■ Description of the task: The lines below starting at the line containing "let m := (c.zipIdx.map" and ending at the line containing "FIR_FADE (R138). -/" are to be repeated exactly, with both ends kept and nothing else added.

■ Records to process:
-------------------------

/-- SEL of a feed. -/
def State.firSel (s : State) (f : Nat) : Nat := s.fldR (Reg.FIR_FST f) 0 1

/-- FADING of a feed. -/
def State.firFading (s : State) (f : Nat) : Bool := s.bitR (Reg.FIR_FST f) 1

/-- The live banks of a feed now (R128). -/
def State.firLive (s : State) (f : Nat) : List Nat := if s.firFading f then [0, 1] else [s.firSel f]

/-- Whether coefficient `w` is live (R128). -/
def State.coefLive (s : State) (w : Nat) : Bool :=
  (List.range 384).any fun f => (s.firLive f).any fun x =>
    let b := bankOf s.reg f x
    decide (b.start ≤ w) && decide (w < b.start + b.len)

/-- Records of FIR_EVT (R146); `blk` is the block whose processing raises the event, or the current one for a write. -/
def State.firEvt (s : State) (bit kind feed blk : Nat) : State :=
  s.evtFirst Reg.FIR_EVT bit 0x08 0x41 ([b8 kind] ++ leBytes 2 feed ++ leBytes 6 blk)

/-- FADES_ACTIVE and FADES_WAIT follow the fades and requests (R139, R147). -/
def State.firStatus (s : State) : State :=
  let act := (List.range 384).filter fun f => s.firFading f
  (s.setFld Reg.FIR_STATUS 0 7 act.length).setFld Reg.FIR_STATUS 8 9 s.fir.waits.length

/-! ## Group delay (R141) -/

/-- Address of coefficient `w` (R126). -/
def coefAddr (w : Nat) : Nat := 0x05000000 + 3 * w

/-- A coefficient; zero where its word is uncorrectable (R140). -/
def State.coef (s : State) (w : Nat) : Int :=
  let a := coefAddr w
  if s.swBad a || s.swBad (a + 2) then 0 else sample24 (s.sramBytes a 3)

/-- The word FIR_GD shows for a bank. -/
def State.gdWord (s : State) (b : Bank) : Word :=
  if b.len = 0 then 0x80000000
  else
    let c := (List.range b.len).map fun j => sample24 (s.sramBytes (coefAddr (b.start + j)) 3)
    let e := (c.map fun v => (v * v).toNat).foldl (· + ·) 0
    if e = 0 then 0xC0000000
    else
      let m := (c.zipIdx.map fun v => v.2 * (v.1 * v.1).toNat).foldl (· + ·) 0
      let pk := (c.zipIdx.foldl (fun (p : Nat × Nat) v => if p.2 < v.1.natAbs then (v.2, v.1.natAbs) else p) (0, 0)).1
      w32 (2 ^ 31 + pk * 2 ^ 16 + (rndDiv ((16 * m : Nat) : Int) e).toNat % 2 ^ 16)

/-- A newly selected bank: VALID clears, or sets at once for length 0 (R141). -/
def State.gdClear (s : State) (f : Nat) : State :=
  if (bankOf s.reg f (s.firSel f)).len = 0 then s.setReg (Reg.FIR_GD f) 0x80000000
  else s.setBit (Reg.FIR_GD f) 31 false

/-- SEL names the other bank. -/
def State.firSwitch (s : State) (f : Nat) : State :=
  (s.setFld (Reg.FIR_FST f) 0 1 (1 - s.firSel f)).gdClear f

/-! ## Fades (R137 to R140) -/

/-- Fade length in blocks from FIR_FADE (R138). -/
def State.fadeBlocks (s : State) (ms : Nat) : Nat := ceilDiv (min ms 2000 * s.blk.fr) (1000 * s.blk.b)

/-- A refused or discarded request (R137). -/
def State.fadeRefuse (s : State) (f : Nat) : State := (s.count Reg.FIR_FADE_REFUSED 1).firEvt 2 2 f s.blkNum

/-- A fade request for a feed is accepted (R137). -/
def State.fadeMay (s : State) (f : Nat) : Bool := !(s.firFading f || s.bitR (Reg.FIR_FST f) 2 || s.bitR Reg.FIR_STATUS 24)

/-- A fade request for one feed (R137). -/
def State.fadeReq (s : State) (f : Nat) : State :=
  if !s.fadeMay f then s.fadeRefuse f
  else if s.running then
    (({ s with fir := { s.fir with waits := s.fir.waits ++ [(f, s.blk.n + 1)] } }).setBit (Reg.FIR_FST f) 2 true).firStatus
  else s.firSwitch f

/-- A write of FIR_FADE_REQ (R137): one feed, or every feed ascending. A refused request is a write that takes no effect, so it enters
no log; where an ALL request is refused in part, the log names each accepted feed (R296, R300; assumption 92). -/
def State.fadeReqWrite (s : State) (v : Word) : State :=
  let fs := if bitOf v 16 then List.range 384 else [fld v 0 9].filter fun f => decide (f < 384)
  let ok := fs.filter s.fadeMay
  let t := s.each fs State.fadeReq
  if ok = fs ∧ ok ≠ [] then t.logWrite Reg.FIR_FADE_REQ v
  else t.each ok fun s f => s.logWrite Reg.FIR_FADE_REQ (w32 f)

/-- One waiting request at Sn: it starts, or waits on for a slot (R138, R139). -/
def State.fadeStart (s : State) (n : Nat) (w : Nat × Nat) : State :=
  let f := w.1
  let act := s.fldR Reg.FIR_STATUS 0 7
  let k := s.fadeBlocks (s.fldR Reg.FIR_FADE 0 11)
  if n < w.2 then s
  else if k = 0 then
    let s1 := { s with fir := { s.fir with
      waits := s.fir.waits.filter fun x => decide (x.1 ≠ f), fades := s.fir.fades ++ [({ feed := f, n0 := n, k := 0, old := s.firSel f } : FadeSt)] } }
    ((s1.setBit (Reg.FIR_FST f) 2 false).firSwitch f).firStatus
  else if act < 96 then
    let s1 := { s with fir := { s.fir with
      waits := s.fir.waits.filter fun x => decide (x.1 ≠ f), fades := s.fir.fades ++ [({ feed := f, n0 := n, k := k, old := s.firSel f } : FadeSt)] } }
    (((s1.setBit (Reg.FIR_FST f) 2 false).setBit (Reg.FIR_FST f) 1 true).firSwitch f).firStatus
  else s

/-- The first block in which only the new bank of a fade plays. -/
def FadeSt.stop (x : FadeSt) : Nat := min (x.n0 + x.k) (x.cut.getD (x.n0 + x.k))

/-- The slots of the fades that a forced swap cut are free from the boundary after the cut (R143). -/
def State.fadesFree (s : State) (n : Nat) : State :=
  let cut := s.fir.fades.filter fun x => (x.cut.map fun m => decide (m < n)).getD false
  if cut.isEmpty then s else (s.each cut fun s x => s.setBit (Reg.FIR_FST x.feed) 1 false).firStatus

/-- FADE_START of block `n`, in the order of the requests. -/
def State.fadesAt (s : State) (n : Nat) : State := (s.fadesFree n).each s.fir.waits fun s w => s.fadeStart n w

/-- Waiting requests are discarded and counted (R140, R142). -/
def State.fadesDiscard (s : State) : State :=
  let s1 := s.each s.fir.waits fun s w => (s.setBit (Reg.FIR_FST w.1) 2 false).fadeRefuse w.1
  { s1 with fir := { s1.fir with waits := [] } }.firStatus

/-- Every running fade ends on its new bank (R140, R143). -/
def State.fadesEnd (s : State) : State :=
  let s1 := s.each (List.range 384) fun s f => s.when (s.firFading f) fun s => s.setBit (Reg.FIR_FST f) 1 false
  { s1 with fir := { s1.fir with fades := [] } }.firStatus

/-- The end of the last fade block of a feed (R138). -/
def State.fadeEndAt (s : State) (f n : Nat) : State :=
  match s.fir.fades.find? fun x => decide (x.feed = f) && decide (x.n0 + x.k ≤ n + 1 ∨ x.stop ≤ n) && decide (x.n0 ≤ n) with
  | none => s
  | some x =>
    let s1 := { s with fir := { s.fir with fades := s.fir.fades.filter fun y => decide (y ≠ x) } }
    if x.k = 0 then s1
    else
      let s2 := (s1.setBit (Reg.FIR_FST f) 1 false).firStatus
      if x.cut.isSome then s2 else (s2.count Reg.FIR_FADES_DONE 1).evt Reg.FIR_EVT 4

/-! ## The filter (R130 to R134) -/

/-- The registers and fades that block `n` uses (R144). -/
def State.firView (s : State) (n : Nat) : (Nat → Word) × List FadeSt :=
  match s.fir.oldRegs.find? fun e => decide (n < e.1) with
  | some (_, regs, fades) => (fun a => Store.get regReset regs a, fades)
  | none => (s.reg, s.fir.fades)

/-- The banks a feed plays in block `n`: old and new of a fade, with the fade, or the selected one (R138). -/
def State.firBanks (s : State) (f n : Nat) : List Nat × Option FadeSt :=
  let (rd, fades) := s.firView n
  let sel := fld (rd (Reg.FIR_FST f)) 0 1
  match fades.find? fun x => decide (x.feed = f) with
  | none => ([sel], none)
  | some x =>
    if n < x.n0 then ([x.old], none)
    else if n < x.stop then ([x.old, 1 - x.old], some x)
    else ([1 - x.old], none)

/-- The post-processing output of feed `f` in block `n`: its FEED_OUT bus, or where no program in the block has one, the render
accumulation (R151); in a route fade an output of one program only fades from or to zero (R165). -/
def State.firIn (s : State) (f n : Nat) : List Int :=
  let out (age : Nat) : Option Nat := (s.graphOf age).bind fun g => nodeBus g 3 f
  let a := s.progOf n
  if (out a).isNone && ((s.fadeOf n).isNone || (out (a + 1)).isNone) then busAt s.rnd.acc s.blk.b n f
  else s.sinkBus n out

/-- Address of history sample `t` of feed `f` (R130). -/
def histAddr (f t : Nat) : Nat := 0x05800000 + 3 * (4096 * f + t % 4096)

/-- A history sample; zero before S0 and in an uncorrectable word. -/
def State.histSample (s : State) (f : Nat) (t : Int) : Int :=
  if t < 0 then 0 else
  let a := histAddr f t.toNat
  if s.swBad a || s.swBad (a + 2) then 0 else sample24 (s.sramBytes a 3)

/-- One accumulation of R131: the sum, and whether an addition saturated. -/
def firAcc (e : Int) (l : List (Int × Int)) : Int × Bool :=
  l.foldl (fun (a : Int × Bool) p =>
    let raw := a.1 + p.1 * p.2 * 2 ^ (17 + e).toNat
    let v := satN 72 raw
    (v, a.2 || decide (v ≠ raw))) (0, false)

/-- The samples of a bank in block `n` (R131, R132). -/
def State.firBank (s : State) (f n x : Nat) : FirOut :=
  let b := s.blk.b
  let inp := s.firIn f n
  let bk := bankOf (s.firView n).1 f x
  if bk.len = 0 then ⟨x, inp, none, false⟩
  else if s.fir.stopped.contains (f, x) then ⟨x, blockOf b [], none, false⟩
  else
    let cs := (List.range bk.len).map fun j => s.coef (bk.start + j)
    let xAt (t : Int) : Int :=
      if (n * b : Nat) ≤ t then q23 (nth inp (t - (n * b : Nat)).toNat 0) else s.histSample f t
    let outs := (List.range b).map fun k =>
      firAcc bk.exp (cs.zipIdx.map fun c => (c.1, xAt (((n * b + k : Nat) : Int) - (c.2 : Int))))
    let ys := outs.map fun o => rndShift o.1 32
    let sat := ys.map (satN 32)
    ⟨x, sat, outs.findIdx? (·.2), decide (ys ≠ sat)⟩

-------------------------

■ The answer:
      let m := (c.zipIdx.map fun v => v.2 * (v.1 * v.1).toNat).foldl (· + ·) 0
      let pk := (c.zipIdx.foldl (fun (p : Nat × Nat) v => if p.2 < v.1.natAbs then (v.2, v.1.natAbs) else p) (0, 0)).1
      w32 (2 ^ 31 + pk * 2 ^ 16 + (rndDiv ((16 * m : Nat) : Int) e).toNat % 2 ^ 16)

/-- A newly selected bank: VALID clears, or sets at once for length 0 (R141). -/
def State.gdClear (s : State) (f : Nat) : State :=
  if (bankOf s.reg f (s.firSel f)).len = 0 then s.setReg (Reg.FIR_GD f) 0x80000000
  else s.setBit (Reg.FIR_GD f) 31 false

/-- SEL names the other bank. -/
def State.firSwitch (s : State) (f : Nat) : State :=
  (s.setFld (Reg.FIR_FST f) 0 1 (1 - s.firSel f)).gdClear f

/-! ## Fades (R137 to R140) -/

/-- Fade length in blocks from FIR_FADE (R138). -/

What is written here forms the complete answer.